Is the USA in decline?

Time to Start Thinking is a book destined to spark debate among liberals and conservatives alike. Drawing on his decades of exceptional journalism and his connections within Washington and around the world, Luce advances a carefully constructed and controversial argument, backed up by interviews with many of the key players in politics and business, that America is losing its pragmatism - and that the consequences of this may soon leave the country high and dry.

Luce turns his attention to a number of different key issues that are set to affect America’s position in the world order: the changing structure of the US economy, the continued polarization of American politics; the debilitating effect of the “permanent election campaign”; the challenges involved in the overhaul of the country’s public education system; and the health - or sickliness - of American innovation in technology and business. His conclusion, “An Exceptional Challenge” looks at America’s dwindling options in a world where the pace is increasingly being set elsewhere. While many Americans believe that their country can and should retain its status as a global superpower, Luce sees this as an increasingly unlikely scenario, unless Americans themselves can stand up against the country’s increasingly plutocratic character. America has bounced back successfully from the shocks of The Great Depression and the Soviet launch of Sputnik, but Luce wonders if the next crisis in American confidence may knock it off the top-dog position for good.

“Warning: this book could be a danger to your peace of mind. One of the finest journalists of our time, Ed Luce has crisscrossed the United States, trying to understand what ails the country and what must be done. His conclusions are highly disturbing - and may sometimes set your teeth on edge - but they are a “must read.” Once again, a visitor to these shores has written a masterful portrait of America.” - David Gergen, professor, Harvard Kennedy School; senior political analyst, CNN

In forming his views on America in 2012, Mr. Luce drew, first, on his own experience in trying to make sense of it for the Financial Times, where he is the chief U.S. columnist and former Washington bureau chief…

Mr. Luce puts his finger right on some obvious and less obvious problems, all the time pointing the way out of the swamp. He finds himself “skeptical about America’s ability to sharply reverse her fortunes,” but, sounding very FDRish, he says that America can restore its economic vitality through “shared sacrifice.”

It’s the “shared” part that, notably, he finds missing from the current equation. He notes that between 2002 and 2007, two-thirds of all financial growth went to the top 1 percent of the population. The top 1 out of 1,000 Americans received one-third of that growth. **America now shows the lowest rate of income mobility in the whole industrialized world. **So much for the Horatio Alger concept of starting at the bottom and climbing to the top, the experience of President Barack Obama to the contrary.
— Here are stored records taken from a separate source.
-- ==== Sys2Proof/Syntax.lean ====
section
/-!
DEFINITION. The steps of the part (spec/opcode_table.json): one constructor for each row. The fields of an encoded
instruction are its bits as R21 to R23 lay them out; a step without a word carries what tells one such step from another.
-/
namespace Sys2Proof
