/-- Does the step have an instruction word? -/
def hasWord (i : Instr) : Bool :=
  match i with
  | .nop => true
  | .yield => true
  | .exit => true
  | .tret => true
  | .roleL => true
  | .roleS => true
  | .flusha => true
  | .br _ _ => true
  | .call _ => true
  | .jmpi _ => true
  | .calli _ => true
  | .ret => true
  | .jtab _ _ _ _ => true
  | .fork _ _ _ => true
  | .join _ => true
  | .mpush _ => true
  | .melse => true
  | .mpop => true
  | .mset _ => true
  | .mget _ => true
  | .trap _ => true
  | .waita _ _ => true
  | .waitf _ => true
  | .sleep _ => true
  | .mfsr _ _ => true
  | .mtsr _ _ => true
  | .evt _ _ => true
  | .causeSet _ => true
  | .causeGet _ => true
  | .trcOn _ => true
  | .trcOff => true
  | .sadd _ _ _ => true
  | .ssub _ _ _ => true
  | .sand _ _ _ => true
  | .sor _ _ _ => true
  | .sxor _ _ _ => true
  | .sshl _ _ _ => true
  | .sshr _ _ _ => true
  | .ssar _ _ _ => true
  | .smin _ _ _ => true
  | .smax _ _ _ => true
  | .sminn _ _ _ => true
  | .smaxn _ _ _ => true
  | .smul _ _ _ => true
  | .smulh _ _ _ => true
  | .smulhn _ _ _ => true
  | .sandn _ _ _ => true
  | .saddi _ _ _ => true
  | .sandi _ _ _ => true
  | .sori _ _ _ => true
  | .sxori _ _ _ => true
  | .sshlImm _ _ _ => true
  | .sshrImm _ _ _ => true
  | .ssarImm _ _ _ => true
  | .srot _ _ _ => true
  | .smovi _ _ => true
  | .smovhi _ _ => true
  | .scmp _ _ => true
  | .scmpN _ _ => true
  | .scmpi _ _ => true
  | .scmpiN _ _ => true
  | .saddp _ _ _ _ _ => true
  | .ssel _ _ _ _ => true
  | .smov _ _ => true
  | .snot _ _ => true
  | .sneg _ _ => true
  | .sclz _ _ => true
  | .spopc _ _ => true
  | .sbrev _ _ => true
  | .ssext8 _ _ => true
  | .ssext16 _ _ => true
  | .sdivi _ _ _ => true
  | .sdivn _ _ _ => true
  | .sremi _ _ _ => true
  | .sremn _ _ _ => true
  | .qpush _ => true
  | .qpop _ => true
  | .qpeek _ => true
  | .qlen _ => true
  | .vacqB _ => true
  | .vacqT _ _ => true
  | .vrel _ => true
  | .vwin _ => true
  | .vregGrant _ => false
  | .vadd _ _ _ => true
  | .vsub _ _ _ => true
  | .vand _ _ _ => true
  | .vor _ _ _ => true
  | .vxor _ _ _ => true
  | .vshl _ _ _ => true
  | .vshr _ _ _ => true
  | .vsar _ _ _ => true
  | .vmin _ _ _ => true
  | .vmax _ _ _ => true
  | .vminn _ _ _ => true
  | .vmaxn _ _ _ => true
  | .vmul _ _ _ => true
  | .vmulh _ _ _ => true
  | .vmulhn _ _ _ => true
  | .vandn _ _ _ => true
  | .vaddS _ _ _ => true
  | .vsubS _ _ _ => true
  | .vandS _ _ _ => true
  | .vorS _ _ _ => true
  | .vxorS _ _ _ => true
  | .vshlS _ _ _ => true
  | .vshrS _ _ _ => true
  | .vsarS _ _ _ => true
  | .vminS _ _ _ => true
  | .vmaxS _ _ _ => true
  | .vminnS _ _ _ => true
  | .vmaxnS _ _ _ => true
  | .vmulS _ _ _ => true
  | .vmulhS _ _ _ => true
  | .vmulhnS _ _ _ => true
  | .vandnS _ _ _ => true
  | .vaddi _ _ _ => true
  | .vandi _ _ _ => true
  | .vori _ _ _ => true
  | .vxori _ _ _ => true
  | .vshlImm _ _ _ => true
  | .vshrImm _ _ _ => true
  | .vsarImm _ _ _ => true
  | .vrot _ _ _ => true
  | .vmovi _ _ => true
  | .madloI32 _ _ _ => true
  | .madhiI32 _ _ _ => true
  | .madloN32 _ _ _ => true
  | .madhiN32 _ _ _ => true
  | .vcmpEq _ _ _ => true
  | .vcmpNe _ _ _ => true
  | .vcmpLt _ _ _ => true
  | .vcmpLe _ _ _ => true
  | .vcmpGt _ _ _ => true
  | .vcmpGe _ _ _ => true
  | .vcmpLtn _ _ _ => true
  | .vcmpLen _ _ _ => true
  | .vcmpGtn _ _ _ => true
  | .vcmpGen _ _ _ => true
  | .vcmpsEq _ _ _ => true
  | .vcmpsNe _ _ _ => true
  | .vcmpsLt _ _ _ => true
  | .vcmpsLe _ _ _ => true
  | .vcmpsGt _ _ _ => true
  | .vcmpsGe _ _ _ => true
  | .vcmpsLtn _ _ _ => true
  | .vcmpsLen _ _ _ => true
  | .vcmpsGtn _ _ _ => true
  | .vcmpsGen _ _ _ => true
  | .vsel _ _ _ _ => true
  | .vmov _ _ => true
  | .vnot _ _ => true
  | .vneg _ _ => true
  | .vabs _ _ => true
  | .vclz _ _ => true
  | .vpopc _ _ => true
  | .vbrev _ _ => true
  | .vsext8 _ _ => true
  | .vsext16 _ _ => true
  | .vzext8 _ _ => true
  | .vzext16 _ _ => true
  | .vlane _ => true
  | .vbfeN _ _ _ => true
  | .vbfeI _ _ _ => true
  | .vbfi _ _ _ => true
  | .vleaN _ _ _ _ => true
  | .vleaI _ _ _ _ => true
  | .vrand _ _ _ _ => true
  | .pand _ _ _ => true
  | .por _ _ _ => true
  | .pxor _ _ _ => true
  | .pandn _ _ _ => true
  | .porn _ _ _ => true
  | .pnot _ _ => true
  | .pmov _ _ => true
  | .pset _ => true
  | .pclr _ => true
  | .ptov _ _ => true
  | .vtop _ _ => true
  | .fadd _ _ _ => true
  | .fsub _ _ _ => true
  | .fmul _ _ _ => true
  | .fmin _ _ _ => true
  | .fmax _ _ _ => true
  | .fcopysign _ _ _ => true
  | .faddS _ _ _ => true
  | .fsubS _ _ _ => true
  | .fmulS _ _ _ => true
  | .fminS _ _ _ => true
  | .fmaxS _ _ _ => true
  | .fcopysignS _ _ _ => true
  | .ffma _ _ _ _ => true
  | .ffmaNeg _ _ _ _ => true
  | .ffmaSub _ _ _ _ => true
  | .ffmaNegsub _ _ _ _ => true
  | .ffmas _ _ _ _ => true
  | .ffmasNeg _ _ _ _ => true
  | .ffmasSub _ _ _ _ => true
  | .ffmasNegsub _ _ _ _ => true
  | .fcmpEq _ _ _ => true
  | .fcmpNe _ _ _ => true
  | .fcmpLt _ _ _ => true
  | .fcmpLe _ _ _ => true
  | .fcmpGt _ _ _ => true
  | .fcmpGe _ _ _ => true
  | .fcmpUnord _ _ _ => true
  | .fcmpOrd _ _ _ => true
  | .frcp _ _ => true
  | .frsq _ _ => true
  | .fsqrt _ _ => true
  | .fexp2 _ _ => true
  | .flog2 _ _ => true
  | .fsin _ _ => true
  | .fcos _ _ => true
  | .ftanh _ _ => true
  | .fdiv _ _ _ => true
  | .fcvtBf16F32 _ _ _ => true
  | .fcvtF16F32 _ _ _ => true
  | .fcvtF32Bf16 _ _ _ => true
  | .fcvtF32F16 _ _ _ => true
  | .fcvtE4m3F32 _ _ _ => true
  | .fcvtE5m2F32 _ _ _ => true
  | .fcvtF32E4m3 _ _ _ => true
  | .fcvtF32E5m2 _ _ _ => true
  | .fcvtI32F32 _ _ _ => true
  | .fcvtN32F32 _ _ _ => true
  | .fcvtF32I32 _ _ _ => true
  | .fcvtF32N32 _ _ _ => true
  | .fcvtscE4m3F32 _ _ _ _ => true
  | .fcvtscE5m2F32 _ _ _ _ => true
  | .fcvtscF32E4m3 _ _ _ _ => true
  | .fcvtscF32E5m2 _ _ _ _ => true
  | .hadd2 _ _ _ _ => true
  | .hsub2 _ _ _ _ => true
  | .hmul2 _ _ _ _ => true
  | .hmin2 _ _ _ _ => true
  | .hmax2 _ _ _ _ => true
  | .hfma2 _ _ _ _ => true
  | .hfma2Neg _ _ _ _ => true
  | .hfma2Sub _ _ _ _ => true
  | .hfma2Negsub _ _ _ _ => true
  | .dot2Bf16 _ _ _ => true
  | .dot2F16 _ _ _ => true
  | .dot4E4m3 _ _ _ => true
  | .dot4E5m2 _ _ _ => true
  | .dot4I8 _ _ _ => true
  | .dot4N8 _ _ _ => true
  | .dot8Cb4 _ _ _ => true
  | .fclass _ _ => true
  | .frnd _ _ _ => true
  | .fmovi _ _ => true
  | .fscaleb _ _ _ => true
  | .fgetexp _ _ => true
  | .fgetmant _ _ => true
  | .shflIdx _ _ _ => true
  | .shflUp _ _ _ => true
  | .shflDn _ _ _ => true
  | .shflXor _ _ _ => true
  | .shfliIdx _ _ _ => true
  | .shfliUp _ _ _ => true
  | .shfliDn _ _ _ => true
  | .shfliXor _ _ _ => true
  | .voteAny _ _ => true
  | .voteAll _ _ => true
  | .voteBallot _ _ => true
  | .voteUni _ _ => true
  | .voteElect _ => true
  | .reduceAddI32 _ _ => true
  | .reduceAddF32 _ _ => true
  | .reduceMinI _ _ => true
  | .reduceMaxI _ _ => true
  | .reduceMinN _ _ => true
  | .reduceMaxN _ _ => true
  | .reduceAnd _ _ => true
  | .reduceOr _ _ => true
  | .reduceXor _ _ => true
  | .reduceMinF32 _ _ => true
  | .reduceMaxF32 _ _ => true
  | .scanAddI32 _ _ _ => true
  | .scanAddF32 _ _ _ => true
  | .scanMinI _ _ _ => true
  | .scanMaxI _ _ _ => true
  | .scanOr _ _ _ => true
  | .matchLanes _ _ => true
  | .rdlane _ _ _ => true
  | .wrlane _ _ _ => true
  | .bcast _ _ _ => true
  | .ldvN8 _ _ _ _ => true
  | .ldvI8 _ _ _ _ => true
  | .ldvN16 _ _ _ _ => true
  | .ldvI16 _ _ _ _ => true
  | .ldv32 _ _ _ _ => true
  | .ldv64 _ _ _ _ => true
  | .ldv128 _ _ _ _ => true
  | .stv8 _ _ _ _ => true
  | .stv16 _ _ _ _ => true
  | .stv32 _ _ _ _ => true
  | .stv64 _ _ _ _ => true
  | .stv128 _ _ _ _ => true
  | .lds32 _ _ _ _ => true
  | .lds64 _ _ _ _ => true
  | .sts32 _ _ _ _ => true
  | .sts64 _ _ _ _ => true
  | .atomAddI32 _ _ _ _ => true
  | .atomAddF32 _ _ _ _ => true
  | .atomMinI _ _ _ _ => true
  | .atomMaxI _ _ _ _ => true
  | .atomMinN _ _ _ _ => true
  | .atomMaxN _ _ _ _ => true
  | .atomAnd _ _ _ _ => true
  | .atomOr _ _ _ _ => true
  | .atomXor _ _ _ _ => true
  | .atomXchg _ _ _ _ => true
  | .atomCas _ _ _ _ => true
  | .atomAddI64 _ _ _ _ => true
  | .atomIncw _ _ _ _ => true
  | .atomAddBf16x2 _ _ _ _ => true
  | .redAddI32 _ _ _ => true
  | .redAddF32 _ _ _ => true
  | .redMinI _ _ _ => true
  | .redMaxI _ _ _ => true
  | .redMinN _ _ _ => true
  | .redMaxN _ _ _ => true
  | .redAnd _ _ _ => true
  | .redOr _ _ _ => true
  | .redXor _ _ _ => true
  | .redXchg _ _ _ => true
  | .redCas _ _ _ => true
  | .redAddI64 _ _ _ => true
  | .redIncw _ _ _ => true
  | .redAddBf16x2 _ _ _ => true
  | .callo _ _ _ => true
  | .fenceAcq _ => true
  | .fenceRel _ => true
  | .fenceAcqrel _ => true
  | .fenceSc _ => true
  | .fenceOpnd _ => true
  | .fenceFlush _ => true
  | .fenceEng _ => true
  | .pft _ _ _ => true
  | .copy _ _ _ => true
  | .copyNp _ _ _ => true
  | .gpool _ _ _ => true
  | .coll _ _ _ => true
  | .barInit _ _ => true
  | .barArrive _ _ => true
  | .barWait _ _ => true
  | .barArrwait _ _ => true
  | .barExpect _ _ => true
  | .barTrywait _ _ _ => true
  | .barWaitp _ _ => true
  | .barDrop _ _ => true
  | .semInit _ _ => true
  | .semP _ => true
  | .semV _ => true
  | .semTryp _ _ => true
  | .spawn _ => true
  | .jdec _ _ => true
  | .falloc _ _ _ => true
  | .ffree _ => true
  | .fquota _ _ => true
  | .creply _ => true
  | .cdone => true
  | .cabort _ => true
  | .mloopBf16 _ _ _ _ _ _ => true
  | .mloopF16 _ _ _ _ _ _ => true
  | .mloopE4m3 _ _ _ _ _ _ _ => true
  | .mloopE5m2 _ _ _ _ _ _ _ => true
  | .mloopI8 _ _ _ _ _ _ => true
  | .mloopCb4 _ _ _ _ _ _ _ => true
  | .mloopCb4bf _ _ _ _ _ _ _ => true
  | .mzero _ => true
  | .mcb _ _ => true
  | .mstat _ _ _ => true
  | .mdrainStoreF32 _ _ _ => true
  | .mdrainStoreBf16 _ _ _ => true
  | .mdrainStoreE4m3 _ _ _ => true
  | .mdrainAddF32 _ _ _ => true
  | .mdrainAddOrdered _ _ _ => true
  | .msave _ => true
  | .mrestore _ => true
  | .clauseHeader _ _ _ _ => true
  | .streamAges _ _ => false
  | .longLatencyWrite _ _ => false
  | .loadLand _ => false
  | .loadError _ => false
  | .deferredTrap _ => false
  | .homeUnitRequest _ => false
  | .spillFreed _ => false
  | .barrierHomeOp _ => false
  | .flipWake _ _ => false
  | .semHomeOp _ => false
  | .jdecHomeOp _ => false
  | .homeReplyArrival _ => false
  | .promisePass _ => false
  | .promiseRevise _ => false
  | .sleepWake _ _ => false
  | .matrixClaimPass _ => false
  | .engineEntryStart _ => false
  | .mloopKstepEnd _ => false
  | .engineEntryComplete _ => false
  | .drainTicketRead _ => false
  | .copyAccept _ => false
  | .gpoolAccept _ => false
  | .engineLinePerformed _ _ => false
  | .collAccept _ => false
  | .collDataArrival _ => false
  | .collAck _ => false
  | .collEndMessage _ => false
  | .curfewExpiry _ => false
  | .curfewProbeReply _ => false
  | .curfewProbeTimeout _ => false
  | .calloRequestArrival _ => false
  | .batchForm _ => false
  | .calloReplyLand _ => false
  | .detEpochApply _ => false
  | .doorbell _ => false
  | .blockDispatch _ => false
  | .recordLift _ => false
  | .reservationWait _ => false
  | .preemptTrigger _ => false
  | .preemptSave _ => false
  | .preemptRestore _ => false
  | .blockLeave _ => false
  | .spawnRingCopy => false
  | .taskRetire _ => false
  | .taskAbort _ => false
  | .pageWalkDone _ => false
  | .faultRecordWrite => false
  | .faultServiceDuty _ => false
  | .migrationDuty _ _ _ => false
  | .trnInvalAll => false
  | .trnInvalTenant _ => false
  | .trnInvalRange _ _ _ => false
  | .invalidationDone => false
  | .faultRingHead _ => false
  | .replayToken _ => false
  | .replayPage _ _ => false
  | .replayTenant _ => false
  | .replayFail _ _ => false
  | .keyInstall => false
  | .keyRetire => false
  | .frameBind => false
  | .frameUnbind => false
  | .rawcopy => false
  | .avquotaWrite _ => false
  | .snapshotStart _ => false
  | .snapshotAbort => false
  | .snapshotStageDone _ => false
  | .snapshotDrainDone => false
  | .groupReload _ => false
  | .groupRebuild _ => false
  | .rebuildListArrival _ => false
  | .rebuildAckTimeout _ => false
  | .waitSnapshot _ => false
  | .waitGather _ => false
  | .gatherDeviceTimeout _ => false
  | .curfewRingHead _ => false
  | .errorLogHead _ _ => false
  | .hostRingHead _ => false
  | .errorInjectArm _ => false
  | .errorReport _ _ _ _ => false
  | .eventHandoff => false
  | .duskDrain _ => false
  | .traceDrainCopy => false
  | .traceChunkWrite _ _ => false
  | .flitReceive _ _ _ _ => false
  | .nakReceive _ _ => false
  | .laneFail _ _ => false
  | .linkTrainDone _ => false
  | .linkTrainTimeout _ => false
  | .linkCmd16 _ _ => false
  | .linkCmdLow _ _ => false
  | .linkCmdHigh _ _ => false
  | .linkKeyAgree _ => false
  | .linkRekey _ => false
  | .fabricRequestArrival => false
  | .fabricReplyArrival => false
  | .busyResend _ => false
  | .e2eTimerExpiry _ => false
  | .filterKeyExpire => false
  | .planeMapWrite _ => false
  | .mapFenceDone => false
  | .planeDead _ => false
  | .ptpMessage _ _ _ => false
  | .hostBar2PaRequest _ _ _ _ _ => false
  | .hostBar2PasidRequest _ _ _ _ _ _ => false
  | .hostAtomicop _ _ _ _ _ _ _ => false
  | .hostEarlyAccess _ _ => false
  | .attestationRequest _ _ _ _ => false
  | .ideTlpFail _ _ => false
  | .ideKmMessage _ _ => false
  | .powerOn _ => false
  | .warmReset _ => false
  | .firmwareReload _ => false
  | .flrH0 => false
  | .flrH1 => false
  | .thermalTrip _ => false
  | .junctionThrottle _ _ _ => false
  | .powerCapAdjust _ _ => false
  | .devnoWrite _ => false
  | .recoveryGo _ => false
  | .registerWrite _ _ _ _ => false
  | .powerRemoval => false
  | .throttleEnd _ _ => false
  | .coreCycles _ => false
He says the miserable state of America’s education system is one source of that malady. California, the former laboratory of American innovation, now disburses $8,000 per child for education while spending $47,000 on each of its prisoners. One miserable result of the country’s misallocation of its resources is the figure of “economic participation,” the percentage of the population that is active in the U.S. economy. That fell from 64 percent in 2000 to 58 percent in 2011.

In innovation, an area that Mr. Luce points out as crucial, “the United States has given up the chase,” he says. The fossil fuel lobby controls Washington. The United States will have no high-speed rail network, unlike China. The United States spends a miserly 2.3 percent of its gross domestic product on infrastructure. (In Pennsylvania, think of the locks and dams, not to mention the bridges.)

The U.S. government, he says, “lacks agility.” He puts the principal blame on the Congress. It blocks presidential appointees, sponsoring gridlock. More than half of all U.S. government contracts are “no bid” crony affairs. The Food and Drug Administration averages 15 years to approve a new drug. The Senate is the worst, according to him. Its super majority rule – requiring 60 votes instead of a majority to pass a bill – is “the minority’s weapon of paralysis.” Paralysis is what America gets from the Congress, not problem-solving. American legislators’ “real business” now, he says, is “pre-empting any challenges to their incumbency.”

http://www.post-gazette.com/stories/ae/book-reviews/time-to-start-thinking-a-briton-sees-america-in-the-age-of-descent-629422/

Eric the Green, you’re violating our policy on material under copyright. It looks like you are just copying some of the promotional copy for the book in your OP, but in the second post you’ve used a large chunk of a Pittsburgh Post-Gazette article. I realize you were not trying to pass these off as your own work, but the quotes are much too large to qualify as fair use. Generally we ask that people not quote more than about a paragraph of a work that is under copyright. Since your first two posts here are almost entirely quotes, I’m closing this thread. You can start a new one discussing Luce and his ideas, but you have to post some of your own thoughts and not just promotion or encouragement to read the book.